There are always applications you'll miss with a blacklist. No one could possibly make an exhaustive list of all applications that could do harm to the computer or your network, not entirely.
With admin privileges, they could turn SSH off, or change the password to your management account, or delete the account entirely, or force unbind the machine (if using a directory service). You can smart group it to flag any of those scenarios in your JSS, but then you're kind of at a loss to re-enforce your IT policies without getting your hands on the machine physically. The fallout in some extreme cases (i.e., a disgruntled employee) may not be worth the risk.
But if you can live with these, go crazy. Sounds nice. :P
Michael
@ndudley, have a look at the following thread for some discussion on the topic.
https://jamfnation.jamfsoftware.com/discussion.html?id=9329
If you want to just do specific users on specific computers, I'm using this as part of an extension attribute.
https://github.com/franton/Add-Users-as-Admin-JSS
@mpermann Thanks so much! I read that article when it first appeared, just completely forgot about it!
This all depends on your environment and user responsibility. Our faculty here are local admins and the students are not. There's always a back and forth. However, at least with Casper and profiles, it's not that bad.
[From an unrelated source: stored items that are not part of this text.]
-- ==== Sys2Proof/Tests/Slice0.lean ====
section
/-! SUPPORT. Small states, a smoke test of each well-formedness check, checks of single commands against the worked
examples of the spec, and for every statement a state and operands that meet its hypotheses. -/

set_option Elab.async false

namespace Sys2Proof.Tests

open Sys2Proof Sys2Proof.Machine

/-! ## Small states -/

/-- Writes a list of stored registers: page, offset, word. -/
def setRegs (s : State) (l : List (Nat × Nat × Nat)) : State := l.foldl (fun s x => wrg s x.1 x.2.1 x.2.2) s

/-- An idle Pod with logical ID `l`, powered. -/
def idlePod (l : Nat) : Pod :=
  { Pod.reset with logical := l, st := .idle, gated := false, isolated := false, copyOk := true, swReq := true, swAck := true }

/-- An idle spare that is off. -/
def sparePod : Pod := { Pod.reset with role := 1 }

/-- The Pods after start-up: logical IDs 0 to 95 and four spares. -/
def somePods : List Pod := (List.range 96).map idlePod ++ List.replicate 4 sparePod

/-- The registers of two submission rings and two completion rings, with the pages enabled. -/
def someRegs : List (Nat × Nat × Nat) :=
  [(0, 0x600, 24), (0, 0x700, 5 * 256), (0, 0xA08, 2 ^ 31), (3, 8, 1), (3, 0x80C, 1000), (3, 0x818, 4), (3, 0x824, 64),
   (8, 8, 1), (10, 8, 1), (12, 8, 1), (0x100, 8, 1), (0x100, 0x404, 6), (0x100, 0x410, 0x101), (0x100, 0x414, 0x20002000),
   (0x100, 0x420, 0xFFFFFFFF), (0x100, 0x444, 0x10026), (0x100, 0x450, 0x101), (0x100, 0x454, 0x20002000), (0x100, 0x460, 0xFFFFFFFF),
   (0x200, 8, 1), (0x200, 0x404, 6), (0x200, 0x410, 0x50001), (0x200, 0x444, 6), (0x200, 0x450, 1), (0x580, 8, 1)]

/-- A block in `READY` with ring 0 and completion ring 0 on. -/
def ready : State :=
  setRegs (fwDefaults { State.reset with
    pins := { State.reset.pins with coldN := true, present := true }
    blk := { State.reset.blk with st := .ready, resetBy := .none }
    pods := somePods
    sqs := [(0, { Sq.opened with scan := true })]
    cqs := [(0, { Cq.empty with on := true, phase := true, timing := true })]
    pwr := { State.reset.pwr with locked := true }
    rng := { State.reset.rng with tableOk := true } }) someRegs

/-- A node of kind `k` and operation `op`, without edges. -/
def someNode (k op : Nat) : Node := ⟨k, op, 0, 0, 0, 0, 0, 0, 0, 0, 0xFFFF, 0, 0, 0, 0⟩

/-- A route of a few nodes without edges. -/
def someRoute (ns : List Node) : Route :=
  { emptyRoute with nodes := ns, nodeCount := ns.length, podsMin := 1, podsMax := 96, maxTasks := 4, tollgates := 1, mpPer := 16 }

/-- `ready` with job 0 bound on logical Pod 0 with route `r`. -/
def bound (r : Route) : State :=
  { ready with
    blk := { ready.blk with st := .running }
    pods := somePods.set 0 { idlePod 0 with st := .bound, bindValid := true }
    jobs := [(0, { Job.empty with
      st := .bound, members := [0], route := r, slotPos := (List.range 64).map (· * 2 ^ 48), gates := [0] })]
    gates := [(0, { Gate.empty with assigned := true, parts := 1, ext := 1 })] }

/-- The four `INGEST` opcodes and `EMIT`. -/
def workRoute : Route := someRoute [someNode 0 1, someNode 0 2, someNode 0 3, someNode 0 4, someNode 10 1]

/-- `ready` with a job bound that takes entries of every opcode. -/
def busy : State := bound workRoute

/-- A submission entry of job 0 that names 64 source bytes. -/
def workEntry : EntryBody := ⟨1, 0, 0, 7, 4096, 64, 0, 0, 0, 0, 0, 0, 0, 0, 0⟩

/-- A submission entry of job 0 without source. -/
def bareEntry : EntryBody := ⟨1, 0, 0, 7, 0, 0, 0, 0, 0, 0, 0, 0, 0, 0, 0⟩

/-- A memory read that delivers nothing. -/
def noRead : HostRead := ⟨.okay, [], 0⟩

/-- The invariant as one check: a witness below holds of a state that passes it. -/
def invOk (s : State) : Bool := s.regs.wf && s.marrow.wf && s.pwr.wf && decide (s.pods.length = 100)

theorem inv_of_ok {s : State} (h : invOk s = true) : Inv s := by
  simp only [invOk, Bool.and_eq_true, decide_eq_true_eq] at h
  exact ⟨h.1.1.1, h.1.1.2, h.1.2, h.2⟩

/-- The hypothesis `calm` as a test. -/
def calmOk (s : State) : Bool :=
  s.marrow.poison.isEmpty && s.marrow.prov.isEmpty && s.marrow.ecc.isEmpty && s.marrow.accPoison.isEmpty &&
  decide (s.itg.rollPhase ≠ 3) && (opAt s s.nextOp).isNone

theorem calm_of_ok {s : State} (h : calmOk s = true) : calm s := by
  simpa [calmOk, calm, and_assoc] using h
theorem inv_reset : Inv State.reset := inv_of_ok (by decide +kernel)

/-- Readings of 100 Pods. -/
def readings (hot : BitVec 16) : Sensors where
  hottest := hot
  power10us := 0
  avgPower := 0
  avgPowerMw := 0
  powerMw := 0
  current := 0
  currentMa := 0
  podTemp := List.replicate 100 0
  podVolt := List.replicate 100 0
  podCurrent := List.replicate 100 0
  podPower := List.replicate 100 0
  podBusy := List.replicate 100 0
  blockBusy := 0

/-- A start-up step that finds every fuse word at 0 with good parity and empty firmware slots. -/
def okStep : StepResult := ⟨List.replicate 64 0, .okay, [], [], [], false⟩

/-! ## Well-formedness: each check refuses an ill-formed command -/

theorem test_wf_read : Instr.wf (.load ⟨.fault, [0], 0⟩) = false := by decide
theorem test_wf_step_fuses : Instr.wf (.startUpStepDone { okStep with fuses := [] }) = false := by decide
theorem test_wf_step_slots : Instr.wf (.startUpStepDone { okStep with storeKind := .fault, slotA := [0] }) = false := by decide +kernel
theorem test_wf_sensors : Instr.wf (.throttleTick { readings 0 with podTemp := [] }) = false := by decide +kernel
theorem test_wf_write_empty : Instr.wf (.write 0 0 0 0 0 0 []) = false := by decide
theorem test_wf_write_long : Instr.wf (.write 0 0 0 0 0 0 [0, 0, 0, 0, 0]) = false := by decide
theorem test_wf_flip_none : Instr.wf (.tstInj (.flip 0 0 0 0)) = false := by decide +kernel
theorem test_wf_flip_many : Instr.wf (.tstInj (.flip 0 0 0 15)) = false := by decide +kernel
theorem test_wf_pair_idle : Instr.wf (.tstInj (.pair 0 0 false true 1)) = false := by decide
theorem test_wf_pair_short : Instr.wf (.tstInj (.pair 0 0 true true 0)) = false := by decide
theorem test_wf_pair_source : Instr.wf (.tstInj (.pair 24 0 true true 1)) = false := by decide
theorem test_wf_source : Instr.wf (.wireFaultClear 24 0) = false := by decide
theorem test_ill_formed_stops : exec (.wireFaultClear 24 0) ready = .fault .illFormed := by rfl
theorem test_wf_good : Instr.wf (.throttleTick (readings 0)) = true ∧ Instr.wf (.startUpStepDone okStep) = true := by decide +kernel

/-! ## Worked examples of the spec -/

/-- The state that a command leads to. -/
def after (c : Instr) (s : State) : State := match exec c s with
  | .next t => t
  | _ => s

/-- Writes a word to byte address `a` of the control window. -/
def wr (a : Nat) (w : Word) (s : State) : State := after (.registerWrite (BitVec.ofNat 22 (a / 4)) w (wordPar w)) s

/-- Ch. 19: the Intake page off, pool class 5 without a size. -/
def poolFive : State :=
  wr 0x3008 1 (wr 0x3458 0x00804000 (wr 0x3454 0x00800000 (wr 0x3450 1 (setRegs ready [(3, 8, 0)]))))

theorem test_pool_class_refused : rg poolFive 3 0x010 = 0x84500364 ∧ enabled poolFive 3 = false := by decide +kernel
theorem test_pool_class_over : rg (after (.bind 0 noRead) poolFive) 3 0x010 = 0xC8000361 := by decide +kernel
theorem test_pool_class_accepted :
    enabled (wr 0x3008 1 (wr 0x3450 0x00080001 (wr 0x3010 0xC0000000 poolFive))) 3 = true ∧
    readWord (wr 0x3008 1 (wr 0x3450 0x00080001 poolFive)) 3 0 = 0x10000003 := by decide +kernel

/-- Ch. 15: physical Pod 33 with logical ID 31. -/
def pod33 : State := { ready with pods := ready.pods.set 33 { idlePod 31 with st := .bound, bindValid := true, job := 12 } }

/-- Ch. 15: one corrected error of line 0x1A40, word 5. -/
def eccEvent : Instr := .faultEvent 2 33 0x000A1A40 ⟨5, 1, 0, 0, 0x023B, 0x02E6⟩

theorem test_ecc_record : ((sget? (after eccEvent pod33).flt.log (after eccEvent pod33).flt.newest).map fun w =>
    (w.page, w.phys, w.logical, w.source, w.rflags)) = some (0x61, 0x21, 0x1F, 2, 4) := by decide +kernel

/-- Ch. 16: a current-limit request of level 2 caps the multiplier at 36. -/
theorem test_ilim_cap : (after (.pwrIlimReq 2) ready).pwr.targetN = 36 ∧ (after (.pwrIlimReq 2) ready).pwr.ilimAck = false := by
  decide +kernel

/-- Ch. 10: the row of eight logits at TEMP 0.5, TOP_K 4 and TOP_P 0.9. -/
def logits : List Fv := [.fin false 2 0, .fin false 1 0, .fin false 3 0, .fin false 3 0, .fin false 1 (-1), .fin true 1 0,
  .fin false 5 (-1), .fin false 0 0]

theorem test_sample_word : (chooseToken logits (.fin false 1 (-1)) (decodeElem 9 0x3F666666) 4 0xC0000000).token = 3 := by decide +kernel
theorem test_sample_low_word : (chooseToken logits (.fin false 1 (-1)) (decodeElem 9 0x3F666666) 4 0x50000000).token = 2 := by decide +kernel
theorem test_sample_greedy : (chooseToken logits fzero (decodeElem 9 0x3F666666) 4 0).token = 2 := by decide +kernel

/-- Ch. 9: −683.62109375 in BF16. -/
theorem test_bf16_rne : (convert 8 none (.fin true 175007 (-8))).1 = 0xC42B := by decide +kernel
theorem test_bf16_sr_high : (convert 8 (some 0x20000000) (.fin true 175007 (-8))).1 = 0xC42B := by decide +kernel
theorem test_bf16_sr_low : (convert 8 (some 0x10000000) (.fin true 175007 (-8))).1 = 0xC42A := by decide +kernel

/-! ## Hypotheses of the statements are met: resets, start-up and pages -/

theorem wit_IdleStepTicks : ready.pending = [] := by decide +kernel
theorem wit_WellFormedCompletes : Instr.wf .pop = true ∧ Instr.wf (.wireFaultClear 24 0) = false := by decide
/-- `busy` with a command waiting. -/
def queued : State := { busy with pending := [.aliveTick true, .pop] }
theorem wit_StepInvariant : invOk queued = true ∧ (match step queued with | .next t => decide (t.pending = [.pop]) | _ => false) = true := by
  decide +kernel
theorem wit_ResetsAssert : ready.pins.coldN = true := by decide +kernel

/-- Cold reset released, no lock yet. -/
def coldRun : State := { State.reset with pins := { State.reset.pins with coldN := true } }
theorem wit_ColdReleaseAndLock : State.reset.pins.coldN = false ∧ coldRun.pins.coldN = true ∧ coldRun.blk.st = .cold ∧
    ready.pwr.locked = true ∧ ready.blk.st ≠ .cold := by decide +kernel

/-- `busy` with warm reset held, and a job saved. -/
def warmHeld : State :=
  { busy with pins := { busy.pins with warmN := false }, jobs := busy.jobs ++ [(1, { Job.empty with st := .saved, ctxAddr := 4096 })] }
/-- `busy` under a block reset. -/
def blockHeld : State := { busy with blk := { busy.blk with resetBy := .block } }
/-- `warmHeld` served by the boot ROM. -/
def romHeld : State := { warmHeld with stw := { warmHeld.stw with active := 2 } }
theorem wit_ResetsRelease_warm : warmHeld.pins.warmN = false ∧ warmHeld.pins.coldN = true ∧ warmHeld.blk.st ≠ .cold ∧
    warmHeld.stw.active ≠ 2 ∧ warmHeld.blk.st ≠ .selfTest ∧ romHeld.stw.active = 2 ∧
    (∃ b ∈ warmHeld.jobs, b.2.st = .saving ∨ b.2.st = .saved) := by decide +kernel
theorem wit_ResetsRelease_block : blockHeld.blk.resetBy = .block := by decide +kernel

/-- The block in step `k` of start-up. -/
def starting (k : Nat) : State := { coldRun with blk := { coldRun.blk with st := .selfTest, step := k, resetBy := .none } }
/-- 64 fuse words, word `i` holding `f i` with good parity. -/
def fuses (f : Nat → Nat) : List (BitVec 33) :=
  (List.range 64).map fun i => BitVec.ofNat 33 (f i + 2 ^ 32 * b2n (evenPar 32 (f i)))
/-- Fuses that leave physical Pods 96 to 99 as spares. -/
def goodFuses : List (BitVec 33) :=
  let w (i : Nat) : Nat := if i = 9 then 0x55 else 0
  let crc := crc32 ((List.range 13).flatMap fun i => leBytes 4 (w i))
  fuses fun i => if i = 13 then crc else w i
theorem wit_StartUpSteps_1 : okStep.wf = true ∧ (starting 1).blk.st = .selfTest ∧ (starting 1).blk.resetBy = .none ∧
    (starting 1).blk.step = 1 ∧ fusesOk okStep.fuses = false ∧ ({ okStep with fuses := goodFuses } : StepResult).wf = true ∧
    fusesOk goodFuses = true := by decide +kernel
theorem wit_StartUpSteps_2 : (starting 2).blk.step = 2 ∧ (starting 2).blk.lastRst = 0 ∧ okStep.storeKind = .okay ∧
    chooseSlot (readSlot okStep.slotA) (readSlot okStep.slotB) = 2 ∧ chooseSlot ⟨true, 1, 1⟩ ⟨false, 0, 0⟩ ≠ 2 ∧
    ({ okStep with storeKind := .fault } : StepResult).wf = true := by decide +kernel
theorem wit_StartUpSteps_fail : ({ okStep with sharedFail := true } : StepResult).wf = true ∧ (starting 3).blk.step = 3 ∧
    (starting 3).blk.lastRst = 0 ∧ (starting 6).blk.step = 6 := by decide +kernel
/-- `starting k` with the Pods of `ready`. -/
def mapped (k : Nat) : State := { starting k with pods := ready.pods }
theorem wit_StartUpSteps_pass : okStep.podFails = [] ∧ okStep.sharedFail = false ∧ testedPods (starting 3) ≠ [] ∧ (starting 4).blk.step = 4 ∧
    (starting 5).blk.step = 5 ∧ invOk (starting 5) = true ∧ (mapped 6).itg.needSpare = [] ∧ activeCount (mapped 6) ≠ 0 ∧
    invOk (mapped 6) = true ∧ (mapped 6).blk.step = 6 := by decide +kernel
theorem wit_StartUpSteps_map : (starting 1).stw.log = [] ∧ invOk (starting 1) = true ∧ fuseRole goodFuses 5 = 0 ∧ fuseRole goodFuses 99 ≠ 0 := by
  decide +kernel
/-- A warm start whose boot ROM serves. -/
def romServes0 : State := { starting 2 with stw := { (starting 2).stw with active := 2 }, blk := { (starting 2).blk with lastRst := 1 } }
theorem wit_StartUpSteps_pods : noReset (starting 3) 22 ∧ ({ okStep with podFails := [3] } : StepResult).wf = true ∧
    (podAt (starting 3) 3).role ≤ 1 ∧ testedPods { starting 3 with pods := [] } ≠ [] ∧
    testedPods { starting 3 with pods := List.replicate 100 { Pod.reset with role := 3 } } = [] ∧
    ({ (starting 2).blk with lastRst := 1 } : Block).lastRst ≠ 0 ∧ romServes0.stw.active = 2 := by
  unfold noReset; decide +kernel
theorem wit_AliveTicks : ready.blk.st ≠ .cold ∧ ready.blk.st ≠ .selfTest ∧ ready.blk.resetBy = .none ∧
    (starting 1).blk.st = .selfTest := by decide +kernel
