-- ==== Sys2Proof/Certificates/Slice0/Obligations.lean ====
section
/-! DEFINITION. The statements for the provers, in the order of the spec's files: encoding, the
instruction cycle, each family of instructions, rules of the whole machine, the host's transactions.
A statement whose docstring names a decision D<n> of 92_eei_decisions.md or a log entry rests on it. -/

open Sys2Proof Sys2Proof.Machine

/-! ### Encoding (30_encoding.md) -/

/-- Decoding an encoded instruction gives it back, with every operand at every value, alone (as a word)
and at the head of any byte stream. Ignored nibbles are encoded as the canonical ones (log 11). -/
def Obligations.DecodeOfEncode : Prop :=
  ∀ i : Instr, decode (encode i) = .ok i ∧
    ∀ rest, decodeBytes (encodeBytes i ++ rest) = .ok (i, rest)

/-- A word that decodes is encoded again as the word with the same operands and the canonical value of
the nibbles that no dispatch key looks at (R65, D26); that word decodes to the same instruction. -/
def Obligations.EncodeOfDecode : Prop :=
  ∀ (w : Word) (i : Instr), decode w = .ok i →
    encode i = canonicalWord w ∧ decode (canonicalWord w) = .ok i

/-- The dispatch table (R67): a word with `w & mask = match` is that row's instruction, with the operands
its format takes from the fields; a word decodes to an instruction only so; the 34 rows are the table's,
and no word matches two of them. -/
def Obligations.WordsMatchTheirRow : Prop :=
  (EncodedAs 0xF00F 0x0000 (fun _ => .cls) ∧
   EncodedAs 0xF00F 0x000E (fun _ => .ret) ∧
   EncodedAs 0xF000 0x1000 (fun f => .jp f.nnn) ∧
   EncodedAs 0xF000 0x2000 (fun f => .call f.nnn) ∧
   EncodedAs 0xF000 0x3000 (fun f => .seImm f.x f.kk) ∧
   EncodedAs 0xF000 0x4000 (fun f => .sneImm f.x f.kk) ∧
   EncodedAs 0xF000 0x5000 (fun f => .seReg f.x f.y) ∧
   EncodedAs 0xF000 0x6000 (fun f => .ldImm f.x f.kk) ∧
   EncodedAs 0xF000 0x7000 (fun f => .addImm f.x f.kk) ∧
   EncodedAs 0xF00F 0x8000 (fun f => .ldReg f.x f.y) ∧
   EncodedAs 0xF00F 0x8001 (fun f => .orReg f.x f.y) ∧
   EncodedAs 0xF00F 0x8002 (fun f => .andReg f.x f.y) ∧
   EncodedAs 0xF00F 0x8003 (fun f => .xorReg f.x f.y) ∧
   EncodedAs 0xF00F 0x8004 (fun f => .addReg f.x f.y) ∧
   EncodedAs 0xF00F 0x8005 (fun f => .sub f.x f.y) ∧
   EncodedAs 0xF00F 0x8006 (fun f => .shr f.x f.y) ∧
   EncodedAs 0xF00F 0x8007 (fun f => .subn f.x f.y) ∧
   EncodedAs 0xF00F 0x800E (fun f => .shl f.x f.y) ∧
   EncodedAs 0xF000 0x9000 (fun f => .sneReg f.x f.y) ∧
   EncodedAs 0xF000 0xA000 (fun f => .ldI f.nnn) ∧
   EncodedAs 0xF000 0xB000 (fun f => .jpV0 f.nnn) ∧
   EncodedAs 0xF000 0xC000 (fun f => .rnd f.x f.kk) ∧
   EncodedAs 0xF000 0xD000 (fun f => .drw f.x f.y f.n) ∧
   EncodedAs 0xF0FF 0xE09E (fun f => .skp f.x) ∧
   EncodedAs 0xF0FF 0xE0A1 (fun f => .sknp f.x) ∧
   EncodedAs 0xF0FF 0xF007 (fun f => .ldVxDt f.x) ∧
   EncodedAs 0xF0FF 0xF00A (fun f => .ldVxK f.x) ∧
   EncodedAs 0xF0FF 0xF015 (fun f => .ldDtVx f.x) ∧
   EncodedAs 0xF0FF 0xF018 (fun f => .ldStVx f.x) ∧
   EncodedAs 0xF0FF 0xF01E (fun f => .addI f.x) ∧
   EncodedAs 0xF0FF 0xF029 (fun f => .ldF f.x) ∧
   EncodedAs 0xF0FF 0xF033 (fun f => .ldB f.x) ∧
   EncodedAs 0xF0FF 0xF055 (fun f => .storeRegs f.x) ∧
   EncodedAs 0xF0FF 0xF065 (fun f => .loadRegs f.x)) ∧
  (∀ (w : Word) (i : Instr), decode w = .ok i → w &&& i.row.1 = i.row.2) ∧
  (∀ (w : Word) (r : Word × Word), r ∈ opcodeRows → w &&& r.1 = r.2 →
    ∃ i, decode w = .ok i ∧ i.row = r) ∧
  (∀ i : Instr, i.row ∈ opcodeRows) ∧ opcodeRows.length = 34

/-- The words that are no instruction, by header and second-level key, and no others (R68). -/
def Obligations.InvalidWordsAreExactlyThese : Prop :=
  ∀ w : Word, decode w = .error (.invalidInstruction w) ↔
    let h := w.toNat / 4096
    let n := w.toNat % 16
    let kk := w.toNat % 256
    (h = 0x0 ∧ n ∉ [0x0, 0xE]) ∨ (h = 0x8 ∧ n ∈ [0x8, 0x9, 0xA, 0xB, 0xC, 0xD, 0xF]) ∨
    (h = 0xE ∧ kk ∉ [0x9E, 0xA1]) ∨
    (h = 0xF ∧ kk ∉ [0x07, 0x0A, 0x15, 0x18, 0x1E, 0x29, 0x33, 0x55, 0x65])

/-- Every field is the slice of the word the spec gives it (R61), as numbers. -/
def Obligations.FieldsAreSlices : Prop :=
  ∀ w : Word,
    (Fields.ofWord w).h.toNat = w.toNat / 4096 ∧ (Fields.ofWord w).x.toNat = w.toNat / 256 % 16 ∧
    (Fields.ofWord w).y.toNat = w.toNat / 16 % 16 ∧ (Fields.ofWord w).n.toNat = w.toNat % 16 ∧
    (Fields.ofWord w).kk.toNat = w.toNat % 256 ∧ (Fields.ofWord w).nnn.toNat = w.toNat % 4096

/-- Words written out from the spec's encodings decode to the instructions they stand for (R67, S8). -/
def Obligations.SampleWordsDecode : Prop :=
  decode 0x00E0 = .ok .cls ∧ decode 0x0ABE = .ok .ret ∧ decode 0x1234 = .ok (.jp 0x234) ∧
  decode 0x332A = .ok (.seImm 3 0x2A) ∧ decode 0x6005 = .ok (.ldImm 0 5) ∧
  decode 0x8014 = .ok (.addReg 0 1) ∧ decode 0xD012 = .ok (.drw 0 1 2) ∧
  decode 0xE29E = .ok (.skp 2) ∧ decode 0xF265 = .ok (.loadRegs 2) ∧
  decode 0xF066 = .error (.invalidInstruction 0xF066)

/-! ### The instruction cycle (10_state.md R24, 60_exceptions.md R186 to R191) -/

/-- A step runs the decoded instruction: in a running state whose two bytes at PC, the first the more
significant, decode to `i`, the step is `exec i` on the state with PC advanced by 2 (modulo 65536);
where that raises, all of it is undone, the advance of PC too, and only FAULT is latched. A bare
`execute` of a word that decodes to `i` is `exec i` of the state itself: nothing is added to PC (R16,
R66). -/
def Obligations.StepRunsTheDecodedInstruction : Prop :=
  (∀ (s : State) (i : Instr), s.Running → s.pc.toNat + 1 < 4096 →
    decode (s.mem.read s.pc.toNat ++ s.mem.read (s.pc.toNat + 1)) = .ok i →
    ∃ t, exec i { s with pc := s.pc + 2 } = .next t ∧
      (t.Running → step s = .next t) ∧
      (∀ e, t.fault = some e → ∃ u, step s = .next u ∧ HaltedBy e s u)) ∧
  ∀ (s : State) (w : Word) (i : Instr), s.Running → decode w = .ok i → execute w s = exec i s

/-- A fetch outside Memory: OutOfBounds(PC) for PC at 4096 or above, OutOfBounds(4096) for PC = 4095
(no wrap), before anything is decoded, and nothing changes but FAULT (D13). -/
def Obligations.FetchOutsideMemoryHalts : Prop :=
  ∀ s : State, s.Running →
    (4096 ≤ s.pc.toNat → ∃ t, step s = .next t ∧ HaltedBy (.outOfBounds s.pc.toNat) s t) ∧
    (s.pc.toNat = 4095 → ∃ t, step s = .next t ∧ HaltedBy (.outOfBounds 4096) s t)

/-- A fetched word that is no instruction: InvalidInstruction(w), and nothing changes but FAULT; the
same under bare `execute` (D13). -/
def Obligations.InvalidWordHalts : Prop :=
  ∀ (s : State) (w : Word), s.Running → decode w = .error (.invalidInstruction w) →
    (∃ t, execute w s = .next t ∧ HaltedBy (.invalidInstruction w) s t) ∧
    (s.fetch = .ok w → ∃ t, step s = .next t ∧ HaltedBy (.invalidInstruction w) s t)

/-- A halted engine refuses step, execute and tick, and reports the latched record (D13). Of the host's
transactions it refuses these, `load` and every mutator, and the state stays as it was; that `load` and
the mutators are among them is the model's choice (log 8). -/
def Obligations.HaltedEngineRefuses : Prop :=
  ∀ (s : State) (e : ErrorRecord), s.fault = some e →
    step s = .fault (.halted e) ∧ (∀ w, execute w s = .fault (.halted e)) ∧
    tick s = .fault (.halted e) ∧
    ∀ (bytes : List Byte) (a k : Nat) (b : Byte) (w : Word) (op : HostOp),
      op ∈ [.step, .execute w, .tick, .load bytes, .setByte a b, .setV k b, .setI w, .setDt b, .setSt b,
        .setPc w, .push w, .pop, .advancePc, .addToGeneral k b] →
      transact s op = (s, .halted e)

/-- Every error of a step is precise: if a step ends with FAULT latched, nothing else has changed; and
a step that answers began in a running state (D13). -/
def Obligations.ErrorsArePrecise : Prop :=
  ∀ s t : State, step s = .next t →
    s.Running ∧ ∀ e, t.fault = some e → t = { s with fault := some e }

/-- Every step keeps the invariant: Memory in canonical form inside 0..4095, and a latched record that
the frozen state bears out (a stack overflow on a full stack, an invalid word that is invalid, ..). -/
def Obligations.StepKeepsInv : Prop :=
  ∀ s t : State, s.Inv → step s = .next t → t.Inv

/-- The state after reset meets the invariant and is running. -/
def Obligations.ResetMeetsInv : Prop := State.reset.Inv ∧ State.reset.Running

/-- Every transaction of the host keeps the invariant, and so does every sequence of them. -/
def Obligations.HostKeepsInv : Prop :=
  (∀ (s : State) (op : HostOp), s.Inv → (transact s op).1.Inv) ∧
  ∀ (s : State) (ops : List HostOp), s.Inv → (transactAll s ops).Inv

/-- A finished run stays finished: at a jump to itself every further step leaves ALL the state
unchanged (70_reset_and_hazards.md R225, D25). -/
def Obligations.FinishedRunStays : Prop :=
  ∀ s : State, s.Finished → step s = .next s

/-! ### Control transfer (40_flow.md) -/

/-- `JP nnn` (R81): encoding, target, frame; a jump to 4095 makes the next fetch fail at byte 4096; a
jump to its own address is an endless loop. -/
def Obligations.JumpSetsPc : Prop :=
  EncodedAs 0xF000 0x1000 (fun f => .jp f.nnn) ∧
  ∀ (nnn : Imm12) (s : State), ∃ t, exec (.jp nnn) s = .next t ∧
    t.pc.toNat = nnn.toNat ∧ SameBut [.pc] s t ∧
    (nnn.toNat = 4095 → t.fetch = .error (.outOfBounds 4096)) ∧
    (s.Running → s.pc.toNat = nnn.toNat → s.fetch = .ok (encode (.jp nnn)) →
      ∃ u, step s = .next u ∧ u.pc = s.pc)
Once a user starts really breaking something you can come along and clean up after them... while making sure it doesn't happen again on anything else!
I've been looking at using the "Make Me Admin" option from @Andrina from her JNUC2013 presentation.
She's posted it all here: https://github.com/andrina/JNUC2013
It might be something you could leverage for your environment w/o unleashing full access to everything.